Most of the time, garbage collection should be handed over. NET runtime to control, but sometimes, you may need to artificially control the garbage collection operation. For example, after manipulating a large set of objects, we are convinced that no more operations are done on those objects, so we can force the garbage collection to execute immediately, which can be achieved by invoking the System.GC.Collect () method, but frequent collection can significantly degrade the performance of the system. There is also a situation where an object has been placed on the chain of the terminating object reference set, but if we have done something to terminate in some part of the program, then we can call System.GC.SupressFinalize () after that. To remove a reference from the object reference set chain from the terminating object to ignore the abort operation. It should always be clear that the system burden of terminating operations is heavy.

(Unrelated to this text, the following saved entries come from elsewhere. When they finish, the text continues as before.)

def wellStop (s : State) (name : String) (r : RRef) (c : WellCmd) (pos : Nat) (e : Stop) : Out :=
  let s1 := match e with
    | .fatal cause _ _ _ => failWell s r c.seq cause
    | .trap cause _ _ _ => failWell s r c.seq cause
    | _ => s
  engineStop s1 name (wellRq s r c.seq pos c.slot (isAdd c)) ⟨r.inst, r.reg, c.el⟩ 5 (wellHandle r.reg c.seq) e

/-- A row of a command that the wellhead has accepted is served, a fault of its graph notwithstanding (R343). -/
def execWellheadRowServe (r : RRef) (seq pos : Nat) (s : State) : Out :=
  match liveWell (s.region r) seq with
  | none => notNow "WELLHEAD_ROW_SERVE"
  | some c =>
    if c.state = 0 ∧ c.served.contains pos = false ∧ accPending s (.wellhead r seq pos) = false ∧ (s.inst r.inst).status = .running then
      match workOf (.wellhead r seq pos) (fun u => (serveRow r c pos u).map (fun t => ((), t))) s with
      | .ok (_, t) => .next t
      | .error e => wellStop s "WELLHEAD_ROW_SERVE" r c pos e
    else notNow "WELLHEAD_ROW_SERVE"

/-! ## Pooled sums and completion (R249, R257) -/

/-- The start value of a reduction. -/
def poolStart (fn : Nat) : Word := if fn = 2 then wd (f32.withSign true f32.infCode) else 0

/-- One fold step. -/
def poolOp (fn : Nat) (acc : Word) (v : Nat) : Word × Bool :=
  match fn with
  | 2 => let r := rFmax ⟨acc, wd v, 0, false, false, false⟩; (r.r, r.rf)
  | 3 => sat32 (sx acc + sx (wd v))
  | 1 => let r := rne32s (FVal.add (fv acc) (bf16.decode v)); (wd r.1, r.2)
  | _ => let r := rne32s (FVal.add (fv acc) (f32.decode v)); (wd r.1, r.2)

/-- Element x of a bag folded over its list positions; an invalid index adds +0. -/
def poolElem (c : WellCmd) (x : Nat) : List Nat → Word × Bool → Word × Bool
  | [], r => r
  | i :: is, r =>
    let v := poolOp c.fn r.1 (codeAt (GDesc.width c.desc) (kget [] c.vals i) x)
    poolElem c x is (v.1, r.2 || v.2)

/-- One bag's output row and whether anything raised. -/
def poolBag (c : WellCmd) (lo hi : Nat) : List (Word × Bool) :=
  (List.range (GDesc.dim c.desc)).map (fun x =>
    poolElem c x ((List.range (hi - lo)).map (lo + ·)) (poolStart c.fn, false))

/-- A failure of a command: its cause, address, INFO and INFO2. -/
abbrev WellFail := Nat × Nat × Word × Word

/-- The first n bags written (log 24), or those before the one whose row fails: they stay written (R260). -/
def writeBags (q : Rq) (inst : Nat) (c : WellCmd) (offs : List Word) : Nat → State → Except Stop ((Option WellFail × Bool) × State)
  | 0, s => .ok ((none, false), s)
  | b + 1, s =>
    match writeBags q inst c offs b s with
    | .ok ((none, exc), s1) =>
      let row := poolBag c (nthW offs b).toNat (nthW offs (b + 1)).toNat
      match writeWords q (dataVA s inst (GDesc.buf c.desc + b * bufStride c.op c.desc)) (row.map Prod.fst) s1 with
      | .error (.fatal k a x y) => .ok ((some (k, a, x, y), exc), s1)
      | .error e => .error e
      | .ok s2 => .ok ((none, exc || row.any Prod.snd), s2)
    | x => x

/-- The adds of a command have all been applied. -/
def addsDone (s : State) (r : RRef) (seq : Nat) : Bool :=
  !s.engines.any (fun p => p.2.reqs.any (fun x =>
    match x.req with
    | .wellhead r' seq' _ => r' == r && seq' == seq
    | _ => false))

/-- What the completion finds: with what the command fails, a bag whose row cannot be written or whose bounds decrease. -/
def finishWell (r : RRef) (c : WellCmd) (s : State) : Except Stop (Option WellFail × State) :=
  let q := wellRq s r c.seq c.count c.slot false
  if c.op = 2 ∧ c.count ≠ 0 then
    match readBounds q r.inst c s with
    | .error e => .error e
    | .ok (offs, s1) =>
      let n := goodBags offs
      let lo := (nthW offs 0).toNat
      let hi := (nthW offs n).toNat
      if (List.range (hi - lo)).all (fun i => c.served.contains (lo + i)) then
        match writeBags q r.inst c offs n s1 with
        | .error e => .error e
        | .ok ((f, exc), s2) =>
          .ok (if f.isSome then f else if n < c.count then some (0x0B0, 0, 0, 0) else none,
            modWell s2 r c.seq (fun c => { c with exc := c.exc || exc, vals := [] }))
      else .error .wait
  else if c.served.length = c.count ∧ addsDone s r c.seq then .ok (none, s)
  else .error .wait

/-- The record is complete and the token is pushed (R257 step 4). -/
def completeWell (s : State) (r : RRef) (seq : Nat) : State :=
  let s1 := dropWell (modWell s r seq (fun c => { c with state := 1 })) r seq
  match liveWell (s1.region r) seq with
  | none => s1
  | some c => pushDone s1 ⟨r.inst, r.reg, c.el⟩ ⟨wellHandle r.reg seq, 0, c.exc, none, none⟩

def execWellheadCommandComplete (r : RRef) (seq : Nat) (s : State) : Out :=
  match liveWell (s.region r) seq with
  | none => notNow "WELLHEAD_COMMAND_COMPLETE"
  | some c =>
    if c.state = 0 ∧ accPending s (.wellhead r seq c.count) = false ∧ (s.inst r.inst).status = .running then
      match workOf (.wellhead r seq c.count) (finishWell r c) s with
      | .ok (none, t) => .next (completeWell t r seq)
      | .ok (some f, t) => wellStop t "WELLHEAD_COMMAND_COMPLETE" r c c.count (.fatal f.1 f.2.1 f.2.2.1 f.2.2.2)
      | .error e => wellStop s "WELLHEAD_COMMAND_COMPLETE" r c c.count e
    else notNow "WELLHEAD_COMMAND_COMPLETE"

Sum up. The net garbage collection mechanism is responsible for reclaiming the managed memory resources that the system no longer uses, and it chooses the collected objects and time by a certain optimization algorithm. Programmers can make immediate mandatory garbage collection when releasing a large number of managed resources, and terminate operations when releasing unmanaged resources, and other times to recycle resources. NET garbage collection up to do.
Hope that the vast number of netizens to discuss the thread!